Studies have shown that the enhancement of myocardial contractility can be achieved by activating myocardial excitation-contraction coupling (ECC) excitability to promote Ca2+ influx in cardiomyocytes. ECC refers to the signal transduction process of cell membrane depolarization mediated by Ca2+. When ECC excitability is activated, the Ca2+ on the cell membrane is transiently increased. At this time, Ca2+ and troponin are combined, and the transverse bridge on the thick muscle wire is combined with the thin filament to oscillate, thereby causing the myocardial cells to contract. The transport stability of Ca2+ is achieved by adjusting the voltage-dependent Ca2+ channel, Ca2+-ATPase, and Na+/Ca2+ exchanger.

Peng Fang et al. [19, 20] conducted multiple studies and found that Xinmailong Injection can promote Ca2+ influx in rat cardiomyocytes, and this effect cannot be inhibited by verapamil, a Ca2+ channel blocker. Therefore, it is concluded that Xinmailong Injection does not promote Ca2+ influx through Ca2+ channels. However, a further study [10] by Li Zhengtao et al. using Ca2+ imaging technology in H9C2 cells revealed that Xinmailong Injection can be inhibited by ML218-HCl (a T-type Ca2+ channels antagonist instead of L-type Ca2+ channel). Therefore, it is believed that Xinmailong Injection can increase cellular Ca2+ influx by activating T-type Ca2+ channels. Meanwhile, Li Zhengtao et al. also observed that Xinmailong Injection can inhibit Na+/K+-adenosine triphosphate (ATP) enzyme activity. This process can reduce the transmembrane electrochemical gradient of Na+, weaken the Na+/Ca2+ exchange capacity, reduce the Ca2+ export, and increase the concentration of Ca2+ in the myocardial cells, thereby enhancing the myocardial contractility.
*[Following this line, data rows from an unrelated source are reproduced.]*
/-- The per-function interface: function 0 is PF0, 1-15 the virtual functions, 16 PF1. -/
structure Func where
  /-- event ring address; 0 while none is configured [02 R67; reset 0] -/
  ringAddr : Nat := 0
  /-- log2 of ring entries, 6-16 [02 R67, R77; reset 0] -/
  ringLog : Nat := 0
  /-- EVT_PROD, 16 bits [02 R68; reset 0] -/
  prod : Nat := 0
  /-- EVT_CONS, 16 bits [02 R68; reset 0] -/
  cons : Nat := 0
  /-- PHASE of the next entry [02 R67; reset 1] -/
  phase : Bool := true
  /-- events held while the ring is full, at most 256 [02 R68; reset empty] -/
  held : List Event := []
  /-- events dropped since the held ones, reported by EVENTS_LOST [02 R68; reset 0] -/
  lostRun : Nat := 0
  /-- EVT_LOST, 32 bits, RC [02 R52; reset 0] -/
  evtLost : Nat := 0
  /-- EVT_LOST total of HOST_GET_FUNC_STATS, 32 bits [02 R77; reset 0] -/
  evtLostTotal : Nat := 0
  /-- DB_BAD, 32 bits, RC [02 R52, R58; reset 0] -/
  dbBad : Nat := 0
  /-- DB_BAD total, 32 bits [02 R77; reset 0] -/
  dbBadTotal : Nat := 0
  /-- commands completed, 64 bits [02 R77; reset 0] -/
  completed : Nat := 0
  /-- commands refused, 32 bits [02 R77; reset 0] -/
  refused : Nat := 0
  /-- MB_OWNED, 16 bits [02 BAR0 0x1004; reset 0] -/
  owned : BitVec 16 := 0
  /-- SNAP_SEQ, 32 bits [02 R54; reset 0] -/
  snapSeq : Nat := 0
  /-- SNAP_SEC, 64 bits [02 R54; reset 0] -/
  snapSec : Nat := 0
  /-- SNAP_NS, 32 bits [02 R54; reset 0] -/
  snapNs : Nat := 0
  /-- SNAP_FRAC, 16 bits [02 R54; reset 0] -/
  snapFrac : Nat := 0
  /-- SNAP_ATC, 64 bits [02 R54; reset 0] -/
  snapAtc : Nat := 0
  /-- capture in progress: SEC, NS, FRAC, ATC captured [02 R54; reset none] -/
  snapBusy : Option (Nat × Nat × Nat × Nat) := none
  /-- vectors given by HOST_SET_VECTORS [02 R70; reset 128, or 64 for PF0 and PF1 in 2 x x8] -/
  vectors : Nat := 128
  /-- the MSI-X table of the function [02 R48; reset every vector masked] -/
  vect : Tab Vect := []
  /-- Enable No Snoop of Device Control [02 R72; reset true PRESUMED log 4] -/
  noSnoopEn : Bool := true
  /-- Enable Relaxed Ordering of Device Control [02 R73; reset true PRESUMED log 4] -/
  relaxEn : Bool := true
  /-- Max_Payload_Size of Device Control, 128 x 2^n bytes, n = 0-2 [02 R39; reset 0 PRESUMED log 4] -/
  mps : Nat := 0
  /-- Max_Read_Request_Size of Device Control, 128 x 2^n bytes, n = 0-5 [02 R39; reset 2 PRESUMED log 4] -/
  mrrs : Nat := 2
  deriving DecidableEq, Repr

structure HostIf where
  /-- functions 0-15 and PF1 as 16 [02 R43] -/
  funcs : Tab Func := []
  /-- mailbox pages: byte at 4,096 x function + offset [02 R48; reset 0 DESIGN CHOICE log 1] -/
  mb : Tab Byte := []
  /-- slots handed over and unanswered, in order of arrival [02 R59; reset empty] -/
  waiting : List Waiting := []
  /-- function served last, for round-robin [02 R59; reset 0] -/
  lastServed : Nat := 0
  /-- BAR2_WIN of PF0, 3 bits [02 R52, R53; reset 0] -/
  bar2Win : Nat := 0
  /-- VF Enable (SR-IOV capability) [02 R47, R70; reset false] -/
  vfEnable : Bool := false
  /-- MSI-X messages sent, newest last (an output of the block) [02 R60] -/
  msix : List Msix := []
  /-- the PCI Express link of port 0, port 1 is up [02 R47; 23 R621; reset false] -/
  linkUp : Bool × Bool := (false, false)
  /-- rate of the link of port 0, port 1: 1 for 2.5 GT/s to 6 for 64 GT/s, 0 while it is down [02 R39; reset 0] -/
  linkRate : Nat × Nat := (0, 0)
  /-- lanes of the link of port 0, port 1, 0 while it is down [02 R39; reset 0] -/
  linkWidth : Nat × Nat := (0, 0)
  /-- accesses made to host memory, newest last (an output of the block) [02 R65, R72, R73] -/
  link : List LinkAcc := []
  /-- PERST0_N, PERST1_N asserted [23 R621; reset true DESIGN CHOICE log 3] -/
  perst : Bool × Bool := (true, true)
  /-- 2 x x8 operation, read once at power-on [02 R40; 23 R631; reset false] -/
  twoX8 : Bool := false
  /-- host-mover channel owners: function by channel 0-63, 0xFF none [02 R77; reset 0xFF DESIGN CHOICE log 5] -/
  qOwner : Tab Nat := []
  /-- host-mover channel port by channel [02 R41, R42; reset 0] -/
  qPort : Tab Nat := []
  /-- host memory as the link reads and writes it: byte by address [02 R63-R68; outside the device, log 6] -/
  mem : Tab Byte := []
  /-- high word of ATC_NOW latched per requester [03 R95; reset none] -/
  atcLatch : Tab Nat := []
  /-- the last read completed outside a packet: PCI Express status (0 SC, 1 UR, 2 RRS, 4 CA, 8 SC with EP) and data (an
  output) [02 R636; 22 R604] -/
  cpl : Option (Nat × List Byte) := none
  deriving DecidableEq, Repr

/-! ### Chapter 03: carriers, Cadence, shadow sets, plans -/

/-- A configured carrier. [03 R82-R85, R108] -/
structure Carrier where
  /-- owning function [02 R43] -/
  owner : Nat
  /-- 1 NR, 2 LTE, 3 LTE-M, 4 NB-IoT [03 R108] -/
  std : Nat
  /-- bandwidth in 100 kHz [03 R85] -/
  bw : Nat
  /-- numerology mu [03 R82] -/
  mu : Nat
  /-- extended cyclic prefix [03 R82] -/
  ext : Bool
  /-- offset O in Tc [03 R82] -/
  off : Nat
  /-- host carrier, 0xFFFF for none [03 R85] -/
  hostCar : Nat
  /-- index of the standing mark's Cadence entry [03 R101] -/
  mark : Nat
  /-- slots whose start has been acted on: next absolute slot that PLAN_GAP examines [03 R106] -/
  nextSlot : Nat := 0
  /-- transmission has been ramped off with the device's (R24, R567) -/
  stopped : Bool := false
  /-- its function was reset: it stops at the end of the last admitted slot, at this ATC (R46, R47; log 34) -/
  stopAt : Option Nat := none
  deriving DecidableEq, Repr

/-- A Cadence entry as posted. [03 R86] -/
structure CadEntry where
  /-- next trigger, ATC [03 R86, R88] -/
  trigger : Nat
  /-- PERIOD [03 R86] -/
  period : Nat
  /-- COUNT, 0 for no limit [03 R86] -/
  count : Nat
  /-- ACTION [03 R87] -/
  action : Nat
  /-- FLAGS [03 R86] -/
  flags : Nat
  /-- TARGET [03 R87] -/
  target : Nat
  /-- ARG [03 R87] -/
  arg : Nat
  /-- firings so far [03 R109] -/
  fired : Nat := 0
  /-- ATC of the cycle in which the late firing of a late post is due, 0 for none [03 R92] -/
  lateAt : Nat := 0
  /-- the poster's event ring: function; PF0 for signal-core programs [03 R91] -/
  poster : Nat := 0
  /-- standing mark kept by Breano [03 R101] -/
  standing : Bool := false
  /-- entry was delayed and counted in CAD_CROWD [03 R89] -/
  crowded : Bool := false
  deriving DecidableEq, Repr

/-- One post port of the Cadence post window. [03 R93] -/
structure PostPort where
  /-- TRIGGER, 64 bits [03 R93; reset 0] -/
  trigger : Nat := 0
  /-- PERIOD, 32 bits [03 R93; reset 0] -/
  period : Nat := 0
  /-- COUNT, 32 bits [03 R93; reset 0] -/
  count : Nat := 0
  /-- FLAGS, 8 bits [03 R93; reset 0] -/
  flags : Nat := 0
  /-- ACTION, 8 bits [03 R93; reset 0] -/
  action : Nat := 0
  /-- TARGET, 32 bits [03 R93; reset 0] -/
  target : Nat := 0
  /-- ARG, 64 bits [03 R93; reset 0] -/
  arg : Nat := 0
  /-- INDEX, 13 bits [03 R93; reset 0] -/
  index : Nat := 0
  /-- DONE [03 R94; reset 1] -/
  done : Bool := true
  /-- RESULT and RES_INDEX of the post or cancel in progress, shown once it completes [03 R94; reset 0, 0] -/
  fin : Nat × Nat := (0, 0)
  /-- RES_INDEX, 13 bits [03 R93; reset 0] -/
  resIndex : Nat := 0
  /-- RESULT, 4 bits [03 R93; reset 0] -/
  result : Nat := 0
  /-- owner: 0 PF0, 1 pool, 0xFF none; Breano for ports 0-3 [03 R93; reset 0xFF DESIGN CHOICE log 7] -/
  owner : Nat := 0xFF
  /-- owning pool [03 R108; reset 0] -/
  pool : Nat := 0
  deriving DecidableEq, Repr

/-- Control part of one shadowed instance. [03 R96-R100] -/
structure Shadow where
  /-- ARM [03 R97; reset 0] -/
  arm : Bool := false
  /-- SEQ, 16 bits [03 R97; reset 0] -/
  seq : Nat := 0
  /-- MISSED, 32 bits [03 R97; reset 0] -/
  missed : Nat := 0
  /-- ATC of the last copy [03 R108; reset 0] -/
  lastCopy : Nat := 0
  /-- ATC of the cycle of the last mark [03 R97, R100; reset none] -/
  markAt : Option Nat := none
  /-- the mark at `markAt` has already been acted on with EXPECT [03 R97; reset false] -/
  expected : Bool := false
  /-- writes accepted of ARM or SHADOW: landing cycle, and ARM from then on [03 R97, R99, R100; reset none] -/
  next : List (Nat × Bool) := []
  deriving DecidableEq, Repr

/-- A job Breano is to post for an admitted plan. [08 R260, R263] -/
structure PlanJob where
  /-- class [08 R260] -/
  cls : Nat
  /-- op [08 R260] -/
  op : Nat
  /-- the 96-byte parameter block, addresses not filled in [08 R260] -/
  body : List Byte
  /-- release ATC, 0 for the admission time [07 R231] -/
  release : Nat
  /-- deadline ATC [07 R231] -/
  deadline : Nat
  deriving DecidableEq, Repr

/-- A slot plan that was admitted and not removed: admitted while it has charges, and kept until its slot is past.
[03 R103-R107] -/
structure Plan where
  /-- carrier [03 R107] -/
  carrier : Nat
  /-- frame number k [03 R103] -/
  frame : Nat
  /-- slot within the frame [03 R107] -/
  slot : Nat
  /-- ledger charges of the plan [07 R231] -/
  charges : List (Nat × Nat × Nat × Nat)
  /-- jobs not yet posted on a ring [08 R260; reset none] -/
  jobs : List PlanJob := []
  deriving DecidableEq, Repr

structure Air where
  /-- carriers 0-511 [03 R108; reset none configured] -/
  carriers : List (Nat × Carrier) := []
  /-- the 8,192 Cadence entries [03 R86; reset empty] -/
  cad : List (Nat × CadEntry) := []
  /-- post ports 0-63 [03 R93] -/
  ports : Tab PostPort := []
  /-- CAD_LATE, 32 bits, RC [03 R93; reset 0] -/
  cadLate : Nat := 0
  /-- CAD_CROWD, 32 bits, RC [03 R89; reset 0] -/
  cadCrowd : Nat := 0
  /-- CAD_ASLEEP, 32 bits, RC [03 R90; reset 0] -/
  cadAsleep : Nat := 0
  /-- firings made in the current cadence cycle, at most 16 [03 R89; reset 0] -/
  firedNow : Nat := 0
  /-- shadow control by 2^28 x class + instance [03 R96; reset ARM 0, SEQ 0, MISSED 0] -/
  shadow : Tab Shadow := []
  /-- admitted plans [03 R105; reset none] -/
  plans : List Plan := []
  deriving DecidableEq, Repr

/-! ### Chapters 04, 05, 06: signal cores, vectors, coprocessors -/

/-- Three-register integer operations of slot X. [04 R114] -/
inductive AluOp where
  | add | sub | and | or | xor | shl | shr | maxi | mini
  deriving DecidableEq, Repr

/-- Accumulator operations of slot V. [04 R114] -/
inductive AccOp where
  | mac | cmac | aclr
  deriving DecidableEq, Repr

/-- CSR access kinds. [04 R113] -/
inductive CsrOp where
  | r | w | s | c
  deriving DecidableEq, Repr

/-- Vector operations of the VV format. [05 R162] -/
inductive VvOp where
  | add | sub | and | or | xor | min | max | abs | merge | conj | mul | mac | wmac | mag2 | fadd | fsub | fmul | fma
  | cvt | cmp | zip | mva
  deriving DecidableEq, Repr

/-- Vector operations of the VS format. [05 R162] -/
inductive VsOp where
  | adds | shl | shr | muls | slideup | slidedn
  deriving DecidableEq, Repr

/-- Vector operations of the VX format. [05 R162] -/
inductive VxOp where
  | setvl | bcast | ext | ins | maxi | mini
  deriving DecidableEq, Repr

/-- One decoded syllable. [04 R113, R114; 05 R161; 06 R188] -/
inductive Syl where
  | nop
  | alu (op : AluOp) (d a b sub : Nat)
  | addi (d a imm : Nat)
  | movi (d imm : Nat)
  | movl (d lit : Nat)
  | cmp (qd cond a b : Nat)
  | br (call annul : Bool) (off : Nat)
  | jr (annul : Bool) (a : Nat)
  | rep (len : Nat) (rot : Bool) (stg : Nat) (ci : Bool) (cnt : Nat)
  | csr (op : CsrOp) (reg addr : Nat)
  | fenceW | fenceI | scadj | wait
  | trap (code : Nat)
  | brk | rfe
  | ld (size : Nat) (s p m am : Nat) (sx : Bool)
  | st (size : Nat) (s p m am : Nat)
  | ldwD (s p disp : Nat)
  | stwD (s p disp : Nat)
  | padd (pd pa s : Nat)
  | pmod (p m am : Nat)
  | pset (pd s : Nat)
  | pget (s p : Nat)
  | mset (md s : Nat)
  | acc (op : AccOp) (an a b sub : Nat)
  | mul (d a b sub : Nat)
  | mva (d an form : Nat)
  | vv (op : VvOp) (vd va vb : Nat) (msk : Bool) (sub : Nat)
  | vs (op : VsOp) (vd va s : Nat) (msk : Bool) (sub : Nat)
  | vx (op : VxOp) (s v s2 : Nat) (msk : Bool) (sub : Nat)
  | vrsum (an va : Nat) (msk : Bool) (sub : Nat)
  | vld (raw : Bool) (v p m am : Nat) (msk : Bool)
  | vst (raw : Bool) (v p m am : Nat) (msk : Bool)
  | vlds (v p m am : Nat) (msk : Bool)
  | vsts (v p m am : Nat) (msk : Bool)
  | vgath (v p vi : Nat) (msk : Bool) (sc : Nat)
  | vscat (v p vi : Nat) (msk : Bool) (sc : Nat)
  | cop0 (fn sa sb tag : Nat)
  | cop1 (fn ps pd sc : Nat)
  | cop2 (fn ps pd sc : Nat)
  | cop3 (sd : Nat) (mxu : Bool) (sub : Nat)
  | copst (qd : Nat) (mxu : Bool) (test : Nat)
  | illegal
  deriving DecidableEq, Repr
3.3.4. Mechanism of Xinmailong Injection Inhibiting MF

MF is a pathological phenomenon in which cardiac fibroblasts (CFs) abnormally proliferate and collagen deposition in the extracellular matrix (ECM), imbalance of various types of collagen, and disordered collagen arrangement are observed [33]. This process is one of the main causes of ventricular remodeling and cardiac ejection disorders [34, 35].
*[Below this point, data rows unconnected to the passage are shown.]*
/-! ### Synchronous Ethernet (R520) -/

def Dev.synce (d : Dev) (i : Nat) : SyncE := tget {} d.time.synce i
def Dev.setSynce (d : Dev) (i : Nat) (x : SyncE) : Dev := d.updTime fun t => { t with synce := tset {} t.synce i x }

/-- The lane's spoke is ACTIVE. -/
def Dev.laneActive (d : Dev) (l : Nat) : Bool := (d.laneSpoke l).any fun e => e.2.st = .active

def execTimeSynceSet (r : Req) (output lane div : Nat) : State → Out := onDev <| serve 0x0A0B r fun _ d =>
  let hz := if lane = 0xFF || div = 0 then 0 else (d.laneSpeed lane).1 * 1000 / div
  if 2 ≤ output then (rBad 0, d)
  else if 128 ≤ lane && lane != 0xFF then (rBad 1, d)
  else if div < 16 || (lane != 0xFF && 200000 * div < (d.laneSpeed lane).1) then (rBad 2, d)
  else (rOk [(4, hz)], d.setSynce output { lane := lane, div := div, squelched := lane = 0xFF || !d.laneActive lane })

/-- An output is squelched, or resumes, as its lane does (R520). -/
def execSynceSquelch (output : Nat) : State → Out := onDev fun c d =>
  let x := d.synce output
  let sq := x.lane = 0xFF || !d.laneActive x.lane
  if x.lane = 0xFF || sq = x.squelched then d
  else (d.setSynce output { x with squelched := sq }).evt0 c 0x0A86 0 [(0, 1, output), (1, 1, x.lane), (2, 1, sq.toNat)]

end Sys2Proof.Machine
end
Transforming growth factor-β (TGF-β) is an important cytokine during MF [36]. It promotes the differentiation of resting fibroblasts into CFs. CFs can synthesize and secrete large amounts of collagen and can also produce matrix metalloproteinases (MMPs) and tissue inhibitors of matrix metalloproteinase (TIMPs) [37]. MMPs are a group of Zn2- dependent proteolytic enzymes that specifically and efficiently degrade ECM. TIMPs can maintain the normal structure and function of ECM by regulating the activity of MMPs. Under physiological conditions, the expression of MMPs was extremely low; under pathological conditions, MMPs expression was significantly upregulated. Studies have shown that the occurrence of MF is related to the upregulation of MMP-2 and MMP-9 expression [38]. Li Hui et al. [17] found that Xinmailong Injection can reduce the levels of TGF-β1 mRNA and MMP-9 in the serum of rats with HF. Clinical studies have also confirmed that Xinmailong Injection can inhibit the upregulation of MMP-1 and MMP-9 expression in serum of HF patients [39, 40] and reduce ECM collagen deposition, thereby counteracting MF.
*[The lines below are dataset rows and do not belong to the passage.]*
-- ==== Sys2Proof/Machine/AirTime.lean ====
section
/-! DEFINITION. Air time and the Cadence engine (chapter 03): the cadence cycle, posting, cancelling and firing entries, marks
of shadowed instances, carriers, and slot plans. -/
namespace Sys2Proof.Machine

/-! ### The cadence cycle (R78, R81, R496) -/

/-- One cadence cycle: ATC advances by 2 Tc and NTC by 3,125 / 3,072 ns (R81, R496). -/
def Clock.tick (c : Clock) : Clock :=
  let f := c.ns * 3072 + c.rem + 3125
  if 3072000000000 ≤ f then
    { c with sec := c.sec + 1, ns := (f - 3072000000000) / 3072, rem := (f - 3072000000000) % 3072, atc := c.atc + 2 }
  else { c with ns := f / 3072, rem := f % 3072, atc := c.atc + 2 }

/-- Entries that the end of a cycle leaves due are delayed, each counted once (R89). -/
def Air.crowd (a : Air) (now : Nat) : Air :=
  let n := (a.cad.filter fun e => e.2.dueAt ≤ now && !e.2.crowded).length
  { a with cad := a.cad.map fun e => if e.2.dueAt ≤ now then (e.1, { e.2 with crowded := true }) else e
           cadCrowd := satAdd 32 a.cadCrowd n, firedNow := 0 }

/-- The posts and cancels in progress at the post ports complete: DONE returns to 1 with RESULT and RES_INDEX (R94). -/
def Air.finishPosts (a : Air) : Air :=
  { a with ports := a.ports.map fun e =>
      if e.2.done then e else (e.1, { e.2 with done := true, result := e.2.fin.1, resIndex := e.2.fin.2, fin := (0, 0) }) }

/-- The next cadence cycle begins, once every entry that fires in this one has fired (R81, R89). A post or cancel completes in
the cycle after the write that asks for it, within the 64 cycles of R94 (log 146). -/
def execCadenceCycle : State → Out := onBoth fun c d =>
  if !c.run || !(d.air.firing c.atc).isEmpty then (c, d)
  else (c.tick, (d.updAir fun a => (a.crowd c.atc).finishPosts).newCycle)

/-! ### Posting and cancelling (R86, R92, R638, R639) -/

/-- A HANDOVER target that R639 refuses. -/
def badHandover (target : Nat) : Bool :=
  let i := target % 2 ^ 28
  match target / 2 ^ 28 with
  | 1 => 2048 ≤ i
  | 2 => 2048 ≤ i
  | 3 => 128 ≤ i
  | 4 => 144 ≤ i
  | 5 => 64 ≤ i
  | 8 => 512 ≤ i
  | 9 => i != 0
  | _ => true

/-- A target outside what R87 gives the action. -/
def badTarget (action target : Nat) : Bool :=
  match action with
  | 1 => 65536 ≤ target
  | 2 => if bit target 31 then 64 ≤ target % 2 ^ 31 else 1024 ≤ target % 2 ^ 31
  | 3 => 65536 ≤ target || (startChan target).isNone
  | 4 => badHandover target
  | 5 => 2048 ≤ target
  | 6 => 4096 ≤ target || 144 ≤ target % 256
  | 7 => 20 ≤ target
  | 8 => 4096 ≤ target || 144 ≤ target % 256
  | 9 => 8 ≤ target
  | 10 => 32 ≤ target
  | _ => true

/-- The byte offset of the first field of an entry that is out of range (R86, R87, R512, R639). -/
def CadEntry.fault (e : CadEntry) : Option Nat :=
  if e.period != 0 && e.period < 256 then some 8
  else if e.action = 0 || 10 < e.action then some 16
  else if 8 ≤ e.flags then some 17
  else if badTarget e.action e.target then some 20
  else if (e.action = 9 && !widthOk e.arg) || (e.action = 8 && 4 < e.arg) then some 24
  else none

/-- RESULT codes of a post port (R93). -/
def resOK : Nat := 0
def resLATE_FIRED : Nat := 1
def resLATE_DROPPED : Nat := 2
def resFULL : Nat := 3
def resBADARG : Nat := 4
def resDENIED : Nat := 5
def resGONE : Nat := 6

/-- A post of an entry whose fields are in range: stored, stored to fire late, dropped, or refused for want of room
(R92). -/
def Dev.postEntry (c : Clock) (d : Dev) (e : CadEntry) : Nat × Nat × Dev :=
  let late : Bool := e.trigger ≤ c.atc + 3932
  let note := fun (d : Dev) => d.updAir fun a => { a with cadLate := satAdd 32 a.cadLate 1 }
  if late && !bit e.flags 0 then (resLATE_DROPPED, 0, (note d).trouble 35 trbTIMING)
  else match d.freeCad with
    | none => (resFULL, 0, d)
    | some i =>
      let d := d.updAir fun a => { a with cad := tput a.cad i { e with lateAt := if late then c.atc + 2 else 0 } }
      if late then (resLATE_FIRED, i, (note d).trouble 35 trbTIMING) else (resOK, i, d)

/-- Breano posts through its own ports (R93): the index, none where the table is full or the post is late and dropped. -/
def Dev.breanoPost (c : Clock) (d : Dev) (e : CadEntry) : Option (Nat × Dev) :=
  let r := d.postEntry c e
  if r.1 = resOK || r.1 = resLATE_FIRED then some (r.2.1, r.2.2) else none

/-- Cancel the entry with an index (R638): whether a live entry had it, and the state after. An entry that fires in this
cycle is no longer live; a periodic one then fires for the last time. -/
def Dev.cancelEntry (c : Clock) (d : Dev) (i : Nat) : Bool × Dev :=
  match tfind d.air.cad i with
  | none => (false, d)
  | some e =>
    if !(d.air.firing c.atc).any fun f => f.1 = i then (true, d.updAir fun a => { a with cad := tdel a.cad i })
    else if e.period = 0 then (false, d)
    else (true, d.updAir fun a => { a with cad := tput a.cad i { e with count := e.fired + 1 } })

def execCadPost (r : Req) (trigger period count action flags target arg : Nat) : State → Out :=
  onDev <| serve 0x0210 r fun x d =>
    let e : CadEntry := { trigger := trigger, period := period, count := count, action := action, flags := flags, target := target
                          arg := arg }
    match e.fault with
    | some o => (rBad o, d)
    | none =>
      if action = 7 then (rSt stDENIED, d)
      else
        let p := d.postEntry x.clk e
        if p.1 = resOK then (rOk [(2, p.2.1), (1, 0)], p.2.2)
        else if p.1 = resLATE_FIRED then ({ status := stLATE, payload := pk [(2, p.2.1), (1, 1)] }, p.2.2)
        else if p.1 = resLATE_DROPPED then ({ status := stLATE, payload := pk [(2, 0xFFFF), (1, 0)] }, p.2.2)
        else (rSt stBUSY, d)

def execCadCancel (r : Req) (index : Nat) : State → Out := onDev <| serve 0x0211 r fun x d =>
  let q := d.cancelEntry x.clk index
  (rOk [(1, (!q.1).toNat)], q.2)

/-! ### Post ports (R93, R94) -/

def Dev.postPort (d : Dev) (p : Nat) : PostPort := tget {} d.air.ports p
def Dev.updPostPort (d : Dev) (p : Nat) (f : PostPort → PostPort) : Dev :=
  d.updAir fun a => { a with ports := tmod {} a.ports p f }

/-- Who writes a post port: a core, the host as PF0 (1,024), or Breano (1,025). -/
def Dev.mayPost (d : Dev) (p who : Nat) : Bool :=
  let q := d.postPort p
  if p < 4 then who = 1025
  else if q.owner = 0 then who = 1024
  else if q.owner = 1 then who < 1024 && (d.core who).pool = some q.pool else false

/-- A post or cancel of a port is in progress: DONE falls to 0 until it completes (R94). -/
def PostPort.busy (q : PostPort) (result index : Nat) : PostPort := { q with done := false, fin := (result, index) }

/-- A POST write (R92-R94, R586): the lead is measured, and the entry stored, in this cycle. -/
def Dev.portPost (c : Clock) (d : Dev) (p : Nat) : Dev :=
  let q := d.postPort p
  let e : CadEntry := { trigger := q.trigger, period := q.period, count := q.count, action := q.action, flags := q.flags
                        target := q.target, arg := q.arg }
  if !q.done then d
  else if e.fault.isSome then d.updPostPort p fun q => q.busy resBADARG q.resIndex
  else if e.action = 7 && 4 ≤ p then d.updPostPort p fun q => q.busy resDENIED q.resIndex
  else
    let r := d.postEntry c e
    r.2.2.updPostPort p fun q => q.busy r.1 (if r.1 = resOK || r.1 = resLATE_FIRED then r.2.1 else q.resIndex)

/-- A CANCEL write (R638). -/
def Dev.portCancel (c : Clock) (d : Dev) (p : Nat) : Dev :=
  let q := d.postPort p
  if !q.done then d
  else let r := d.cancelEntry c q.index; r.2.updPostPort p fun q => q.busy (if r.1 then resOK else resGONE) q.resIndex

/-- A write of the control word of a port: POST and CANCEL together are refused (R94). -/
def Dev.portControl (c : Clock) (d : Dev) (p v : Nat) : Dev :=
  if bit v 0 && bit v 1 then
    if (d.postPort p).done then d.updPostPort p fun q => { q with result := resBADARG } else d
  else if bit v 0 then d.portPost c p
  else if bit v 1 then d.portCancel c p
  else d

/-- Address of a post port's word (R93). -/
def portAddr (p off : Nat) : Nat := 0x0300020000 + 0x40 * p + off

/-- A write to `a` that the target's access rule denies (R93, R333): a host's is dropped, a core's stored write is dropped under
R147; both are logged. -/
def Dev.writeDenied (c : Clock) (d : Dev) (a who : Nat) : Dev :=
  if who < 1024 then
    (d.updCore who fun k => { k.pend c 0x80000000 with serr := a }).log c (who / 64) trbFABRIC 0x0F42
      (pk [(6, a), (2, who), (1, 4)])
  else d.log c 33 trbDROP 0x0F43 (pk [(6, a), (2, 0), (1, 5)])

def Dev.portDenied (c : Clock) (d : Dev) (p who : Nat) : Dev := d.writeDenied c (portAddr p 0x20) who

def execCadPortPost (port who : Nat) : State → Out := onDev fun c d =>
  if d.mayPost port who then d.portPost c port else d.portDenied c port who

def execCadPortCancel (port who : Nat) : State → Out := onDev fun c d =>
  if d.mayPost port who then d.portCancel c port else d.portDenied c port who

def execCadAssignPort (r : Req) (port owner pool : Nat) : State → Out := onDev <| serve 0x0212 r fun _ d =>
  if port < 4 || 64 ≤ port then (rBad 0, d)
  else if 1 < owner && owner != 0xFF then (rBad 1, d)
  else if owner = 1 && 64 ≤ pool then (rBad 2, d)
  else if !(d.postPort port).done then (rSt stBUSY, d)
  else (rOk, d.updPostPort port fun q => { q with owner := owner, pool := pool })

/-- A 32-bit read of ATC_NOW's low word latches the high word for its requester (R95). -/
def execAtcNowLowRead (requester : Nat) : State → Out := onDev fun c d =>
  d.updHost fun h => { h with atcLatch := tput h.atcLatch requester (c.atc / 2 ^ 32) }

/-! ### Marks (R96-R101, R639) -/

/-- An instance exists (R639). -/
def Dev.instExists (d : Dev) (cls i : Nat) : Bool :=
  if cls = 3 then (d.liveSpoke i).isSome && i < 128
  else if cls = 4 then if i < 128 then (d.liveSpoke i).isSome else (d.copper i).isSome
  else true

/-- The domain of an instance's block. -/
def instDomain (cls i : Nat) : Nat :=
  if cls = 1 || cls = 2 then 27 else if cls = 5 then copBlock (pairSpokeNo i) else if i < 128 then 20 + i / 32 else copBlock i

/-- The function that owns an instance's object (R102). -/
def Dev.instOwner (d : Dev) (cls i : Nat) : Nat := if cls = 1 || cls = 2 then ((d.stream i).map (·.owner)).getD 0 else 0

/-- The copy of a block's SHADOW set to ACTIVE. -/
def Dev.copyInst (c : Clock) (d : Dev) (cls i : Nat) : Dev :=
  match cls with
  | 1 => d.copyFe c i
  | 2 => d.copyCmp c i
  | 3 => d.copySteer c i
  | 4 => d.copySpokeMap c i
  | _ => d.copyCop c i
Connective tissue growth factor (CTGF) is a downstream factor specifically induced by TGF-β. It mediates the profibrotic progression of TGF-β and is an excellent marker of MF. The expression of TGF-β and CTGF increased synchronously during fibrosis, which together promoted ECM collagen deposition [41, 42]. Liu Guohong et al. [21] found that Xinmailong Injection can significantly inhibit the expression of CTGF and decrease the deposition of ECM collagen in cardiomyocytes of rats with alcoholic cardiomyopathy, indicating that Xinmailong Injection can effectively delay the process of MF.

3.3.5. Mechanism of Xinmailong Injection Delaying the Development of Cardiac Hypertrophy

Cardiac hypertrophy is a complex dynamic process that is regulated by multiple factors. Its early change is an adaptive compensatory response. This reaction is caused by pathological factors such as excessive pressure or volume overload. With the long-term existence of pathological stimuli, compensatory cardiac hypertrophy may eventually develop into CHF.

Qi Jianyong et al. [3] found that Xinmailong Injection can effectively improve cardiac structure and function abnormalities in mice with transverse aortic coarctation (TAC) surgery caused by pressure overload and reduce ejection fraction and the thickness of the diastolic left ventricular posterior wall (LVPW). The downstream transcription factor GATA4 is a nuclear transcription factor closely related to cardiac development and plays a key role in the development of cardiomyocyte differentiation, cardiac hypertrophy, and HF [43]. Qi Jianyong et al. further carried out experiments in H9C2 cells and found that Xinmailong Injection can inhibit the phosphorylation of ERK1/2, AKT, and glycogen synthase kinase 3β (GSK3β) associated with cardiac hypertrophy and further inhibit the overexpression of the low downstream factor GATA4 in the nucleus. Therefore, this study supported that Xinmailong Injection can prevent myocardial decompensated hypertrophy from its inhibition of phosphorylation of ERK1/2, AKT/GSK3β pathway, and inhibition of overexpression of GATA4.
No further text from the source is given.